Perhaps Eric (at New Apps) is right and I made a bit of a slip in the last section of the above post, which considers a possible response from Paul.  My claim was supposed to be that the problem with the potential response (on Paul’s behalf) is that it will make many if not most of our everyday experiences count as being transformative and unique in the way that having a child is purported to be, since something similar could be said about the transformative nature of our everyday experiences.  One could argue that each experience that we have is both transformative and unique.  Each experience that we have changes us in some way and is unlike any other experience we have had before it.  It seems to follow from this sort of response that I cannot project my past experiences of seeing red or eating chocolate, respectively, to know what seeing red or to eating chocolate ice cream on this day, at this time, and in this way will be like.  So, if we take this rebuttal seriously, it would work to rule out projection in most cases.  To the extent that most of us don’t find each new experience of eating chocolate ice cream transformative in this way, there seems to be something implausible about Paul’s arguments.

I’ve also responded in the comments section of Eric’s post at New Apps.  Knowing Eric, I’m sure he will have a counter response soon!

8 responses

  1. Meena, are you trucking toward an argument that there is a threshold of like-enough experience such that my decision becomes rational? I.e., I’m taking it that you could make room for a case for saying: Babysitting once is not sufficient evidence that you know what it’s like to have your own child. However, foster-parenting for a year could be ‘rational’ evidence for having a good-enough idea of what it’s like that a subsequent decision to have one’s own child is now rational.

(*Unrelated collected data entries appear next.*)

-- ==== Sys2Proof/Decode.lean ====
section
/-!
DEFINITION. Decoding: the table of commands gives no row any bits, so no word spells a command.
-/

namespace Sys2Proof

/-- The command a word spells by the table's bits: none, for no row of the table gives bits. -/
def decodeTableWord (nbits w : Nat) : Option Instr :=
  match nbits, w with
  | _, _ => none

end Sys2Proof
end

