-- ==== Sys2Proof/Machine/Flags.lean ====
section
/-!
DEFINITION. Status words, mode axes and the views of registers (11, 12, 18 R503): each computed from the state it reports.
-/

namespace Sys2Proof.Machine

/-- Code of a device state (11). -/
def DevState.code : DevState → Nat
  | .bringup => 0
  | .ready => 1
  | .service => 2
  | .safeHold => 3
  | .test => 4
  | .debug => 5

/-- Code of a timebase state (R167). -/
def TbState.code : TbState → Nat
  | .free => 0
  | .acquiring => 1
  | .locked => 2
  | .holdover => 3

/-- Axis code of a state that is not ACQUIRING (R165). -/
def TbState.axis : TbState → Nat
  | .locked => 0
  | .holdover => 1
  | _ => 2

/-- The timebase axis: 0 LOCKED, 1 HOLDOVER, 2 FREE (R165). -/
def Dev.tbAxis (d : Dev) : Nat := if d.tb.st = .acquiring then d.tb.acqFrom.axis else d.tb.st.axis

/-- HOLDOVER age in ns (R165). -/
def Dev.holdAge (d : Dev) : Nat := d.tb.holdSince.elim 0 (d.tb.ns - ·)

/-- Whether the device is held in reset: PERST# asserted (R362), no good input (R401), or after a trip (R419). -/
def Dev.heldReset (d : Dev) : Bool := d.bu.perst || !d.pw.inputGood || d.th.heldInReset

/-- Whether the timebase rules out rack barriers (R166, R343). -/
def Dev.noBarrier (d : Dev) : Bool := d.tbAxis == 2 || (d.tbAxis == 1 && decide (10000000000 < d.holdAge))

/-- Whether the management axis is SIMPLEX (R429, R477). -/
def Dev.simplex (d : Dev) : Bool := d.fw.standby != .current

/-- The fabric axis: 0 OFF, 1 JOINED, 2 ISOLATED (R332). -/
def Dev.fabricAxis (d : Dev) : Nat :=
  if !d.sw.joined then 0 else if d.sw.ports.any (·.st == .up) then 1 else 2

/-- Whether the calibration axis is PAUSED (R272). -/
def Dev.calPaused (d : Dev) : Bool := d.pw.axis == 2 || !(d.hg.devState == .ready || d.hg.devState == .service)

/-- Whether the Trickle axis is ON (R409). -/
def Dev.trickleAxisOn (d : Dev) : Bool := d.pw.trickleOn && decide (0 < d.pw.trickleLevel) && !d.str.slack && d.hg.devState != .test

/-- Sessions that are ORPHANED. -/
def Dev.orphans (d : Dev) : Nat := (d.ses.list.filter (·.orphaned.isSome)).length

/-- The `DEV_STATE` response body, 32 bytes (12). -/
def Dev.stateBody (d : Dev) : List Byte :=
  leBytes 1 d.hg.devState.code ++ leBytes 1 d.hg.stage ++ leBytes 1 d.tbAxis ++ leBytes 1 (natOf (decide (0 < d.orphans))) ++
  leBytes 1 (natOf d.simplex) ++ leBytes 1 (natOf d.sp.degraded) ++ leBytes 1 (natOf (decide (0 < d.mem.mirror))) ++
  leBytes 1 d.fabricAxis ++ leBytes 1 d.fw.update ++ leBytes 1 (natOf d.calPaused) ++ leBytes 1 (natOf (!d.trickleAxisOn)) ++
  leBytes 1 d.pw.axis ++ leBytes 1 d.th.policy ++ leBytes 1 d.fw.lifecycle ++ leBytes 2 d.fw.features ++
  leBytes 8 d.rd.number ++ leBytes 4 d.ses.list.length ++ leBytes 4 d.orphans

/-- The conflict block (R371): object kind, object state, object id. -/
def Dev.conflict (d : Dev) (object state id : Nat) : List Byte :=
  d.stateBody ++ leBytes 1 object ++ leBytes 1 state ++ leBytes 2 0 ++ leBytes 4 id

/-- HG.DEVSTAT as the host reads it (11). -/
def Dev.devstat (d : Dev) : Nat :=
  d.hg.devState.code + d.hg.stage * 2 ^ 4 + natOf d.hg.stageFail * 2 ^ 8 + natOf d.fw.rangerB * 2 ^ 9 + natOf d.simplex * 2 ^ 10 +
  natOf d.sp.degraded * 2 ^ 11 + natOf d.hg.memActive * 2 ^ 12 + natOf d.hg.mbReady * 2 ^ 13 + d.fw.lifecycle * 2 ^ 14 +
  d.tbAxis * 2 ^ 16 + natOf (d.pw.axis == 2) * 2 ^ 18

/-- HG.LINKSTAT as the host reads it (11). -/
def Dev.linkstat (d : Dev) : Nat :=
  d.hg.linkWidth + d.hg.linkRate * 2 ^ 5 + natOf d.hg.lopt * 2 ^ 9 + d.hg.ide * 2 ^ 10 + natOf d.hg.cacheEn * 2 ^ 12 +
  natOf d.hg.memEn * 2 ^ 13 + natOf d.hg.bme * 2 ^ 14

/-- A Headgate register as the host reads it (11, register map); HG.DOORBELL is write-only and reads 0 (R13). -/
def Dev.readHg (d : Dev) (off : Nat) : Nat :=
  match off with
  | 0x000 => 0x8000 + 0x0001 * 2 ^ 16
  | 0x008 => d.devstat
  | 0x010 => if d.hg.xtbShown then d.tb.ns else 0
  | 0x018 => if d.hg.xtbShown then d.rd.number else 0
  | 0x020 => d.linkstat
  | 0x028 => d.hg.errstat.toNat
  | 0x030 => d.hg.intstat.toNat
  | 0x038 => d.hg.intmask.toNat
  | _ => 0

/-- A channel. -/
def Dev.chan (d : Dev) (ch : Nat) : Channel := lookup (·.ch == ch) (Channel.fresh ch) d.mb.chans

/-- Code of ST (12, MB.STATE). -/
def ChanSt.code : ChanSt → Nat
  | .idle => 1
  | .queued => 2
  | .running => 3
  | .done => 4

/-- MB.STATE as the host reads it (R365). -/
def Dev.mbState (d : Dev) (ch : Nat) : Nat :=
  if !d.hg.mbReady then 0
  else let c := d.chan ch
    c.st.code + natOf c.errBusy * 8 + natOf c.errSeq * 16 + natOf c.retried * 32

/-- MB.SEQ as the host reads it. -/
def Dev.mbSeq (d : Dev) (ch : Nat) : Nat :=
  if !d.hg.mbReady then 0 else (d.chan ch).lastSeq + (d.chan ch).doneCount * 2 ^ 32

/-- Index of a domain: 9 or 10 (R394). -/
def domNo : Domain → Nat
  | .cd9 => 9
  | .cd10 => 10

/-- The step in force of a domain, MHz (R393). -/
def Dev.step (d : Dev) : Domain → Nat
  | .cd9 => d.ck.cd9
  | .cd10 => d.ck.cd10

/-- Effective frequency under R85: the smallest k for which step × (64 − k) / 64 does not exceed the maximum; 0 to 63. -/
def swallowK (step max : Nat) : Nat :=
  ((List.range 64).find? fun k => decide (step * (64 - k) ≤ max * 64)).getD 63

/-- gen_of (R198). -/
def genOf (k n : Nat) : Nat := (k / n) % 0xFFFFFFFF + 1

/-- fold (R277). -/
def fold (x : Nat) : Nat :=
  x ^^^ (x >>> 4) ^^^ (x >>> 8) ^^^ (x >>> 12) ^^^ (x >>> 16) ^^^ (x >>> 20) ^^^ (x >>> 24) ^^^ (x >>> 28)

/-- Bytes of the interleaved view before mirroring, and of one stack. -/
def hbmBytes : Nat := 1280000000000
/-- Bytes of one stack (R276). -/
def stackBytes : Nat := 80000000000
/-- 64 GiB, one mirror unit (R289). -/
def mirrorUnit : Nat := 0x1000000000

/-- map_interleaved (R277): stack, offset. A mirrored line's home is the even stack. -/
def mapInterleaved (a m : Nat) : Nat × Nat :=
  let g := a >>> 12
  let lo := a &&& 0xFFF
  if a < m then (2 * ((g ^^^ fold (g >>> 3)) &&& 7), ((g >>> 3) <<< 12) ||| lo)
  else
    let h := g - (m >>> 12)
    ((h ^^^ fold (h >>> 4)) &&& 0xF, m / 8 + ((h >>> 4) <<< 12) ||| lo)

/-- Where a DPA leads (R276, R280, R281). -/
inductive Place
  /-- stack and stack-local offset -/
  | hbm (stack off : Nat)
  /-- compute site and window offset -/
  | scratch (site off : Nat)
  /-- offset in the MMIO range, of a populated page -/
  | mmio (off : Nat)
  | nowhere
  deriving DecidableEq, Repr

/-- Whether an MMIO page is populated (R281). -/
def mmioPage (off : Nat) : Bool :=
  let p := off / 0x1000
  p == 0 || p == 1 || (decide (0x10 ≤ p) && decide (p < 0x20))

/-- The device address map for mirrored size M (R276, R280, R281); whether scratch is populated is the site's (R90). -/
def placeOf (m dpa : Nat) : Place :=
  if dpa < 0x100000000000 then
    if dpa < hbmBytes - m then let so := mapInterleaved dpa m; .hbm so.1 so.2 else .nowhere
  else if dpa < 0x120000000000 then
    let o := (dpa - 0x100000000000) % 0x2000000000
    if o < stackBytes then .hbm ((dpa - 0x100000000000) / 0x2000000000) o else .nowhere
  else if 0x200000000000 ≤ dpa ∧ dpa < 0x200000000000 + 48 * 0x40000000 then
    let s := (dpa - 0x200000000000) / 0x40000000
    if isCompute s then .scratch s ((dpa - 0x200000000000) % 0x40000000) else .nowhere
  else if 0x300000000000 ≤ dpa ∧ dpa < 0x300001000000 then
    if mmioPage (dpa - 0x300000000000) then .mmio (dpa - 0x300000000000) else .nowhere
  else .nowhere

/-- M in force, bytes. -/
def Dev.mBytes (d : Dev) : Nat := mirrorUnit * d.mem.mirror

/-- Stack-local DPA of a stack and offset (R276): the key of HBM bytes. -/
def hbmKey (stack off : Nat) : Nat := 0x100000000000 + 0x2000000000 * stack + off
/-- Window DPA of a site and offset (R89): the key of scratch bytes. -/
def scratchKey (site off : Nat) : Nat := 0x200000000000 + 0x40000000 * site + off

/-- Size of the HDM decoder (R353). -/
def decoderSize (m : Nat) : Nat := (hbmBytes - m + 0xFFFFFFF) / 0x10000000 * 0x10000000

/-- Pseudo-channel of a line (R278). -/
def pseudoChannel (l : Nat) : Nat := (l ^^^ (l >>> 5) ^^^ (l >>> 10) ^^^ (l >>> 15)) &&& 0x1F

/-- Nominal slice of a line (R92). -/
def nominalSlice (l : Nat) : Nat := (l ^^^ (l >>> 8) ^^^ (l >>> 16) ^^^ (l >>> 24) ^^^ (l >>> 32)) &&& 0xFF

/-- Slice of a CACHED line, given the retired slices (R92, R454). -/
def sliceOf (retired : List Nat) (l : Nat) : Nat :=
  let n := nominalSlice l
  if retired.contains n then
    let act := (List.range 256).filter (fun s => !retired.contains s)
    (act[(l >>> 18) % act.length]?).getD 0
  else n

/-- Set of a CACHED line (R92). -/
def setOf (l : Nat) : Nat := (l >>> 8) &&& 0x3FF

/-- The bond groups beneath a physical Stand (R96). -/
def groupsOf (stand : Nat) : List Nat := (List.range 256).filter (· % 133 == stand)

/-- Distance of two physical Stands on the 7 × 19 grid (R81). -/
def standDistance (a b : Nat) : Nat :=
  let apart := fun (x y : Nat) => max x y - min x y
  apart (a / 19) (b / 19) + apart (a % 19) (b % 19)

/-- Zone of a physical Stand (14, zones). -/
def zoneOf (stand : Nat) : Nat :=
  let col := stand % 19
  let row := stand / 19
  (if col < 5 then 0 else if col < 10 then 1 else if col < 15 then 2 else 3) + (if row < 4 then 0 else 4)

/-- Data lane of symbol j of codeword c (R217, R317). -/
def symbolLane (c j : Nat) : Nat := (j + c) % 16

/-- Fairness weight of a source port (R226). -/
def weightOf (port : Nat) : Nat :=
  if isCompute port then 1 else if port = 49 ∨ port = 50 then 4 else 2

/-- Whether a 16-bit epoch field is accepted at epoch E (R333): bits [15:0] of E or of E − 1. -/
def epochOk (e f : Nat) : Bool := f == e % 65536 || f == (e - 1) % 65536

end Sys2Proof.Machine
end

    Are you going in that direction?

  2. Hi Beta,

    This is a good question. My first inclination is similar to yours. Babysitting once may not be enough to know what it is like to have a child, but babysitting a few times every week for the same family for a long enough period of time would seem to be. So, I suppose it takes a number of what is it like experience to come to know what it is like to have a certain type of experience. What do think?

  3. Greetings Meena,

    Perhaps by “the experience of having a child” Paul refers not to some aggregate of or broad experiential heading under which experiences of more specific states of affairs may fall (e.g., caring for, meeting the needs of, spending time with, etc.) but rather to certain kinds of reflective experiences that often accompany such experiences, at least when had by an agent of certain sort (e.g., a parent rather than a teacher, day care worker, or a non-parent otherwise fulfilling some parental role). On this reading, “the experience of having a child” might well be a singular sort of experience that arises when the locus of reflection on any of the multitudinous other relevant “parenting” experiences is one of emphatic possession: e.g., the experience I have when I reflect upon the experience of caring for, meeting the needs of, spending time with MY child (where the emphatic 1st person possessive pronoun is understood phenomenally rather than propositionally).

    Also, we should be blog buddies. http://aestheticsforbirds.blogspot.com/

    • Hi Christy! It’s been a long time since we chatted! Nice to see you here! I’ve now book marked your blog and I look forward to following it!

      Thanks for the comment. If I understand you correctly, I think you’re on to something. It seems right to say that there is a what it is like experience that we have when we reflect on the set of experiences that arise from having a child of our own. However, I am not sure that point helps to avoid my worry. After all, we know what it is like to reflect on other sets of similar experiences (experiences of caring for my niece, meeting the needs of my niece, spending time with my niece). We also know what is like to reflect on the set of those experiences. So, why cannot we not just project on the basis of our knowledge of these reflective experiences to the reflective experiences associated with having a child? Again, they are experiences of the same type. And so it would seem that at least some projection regarding the type of experience is possible.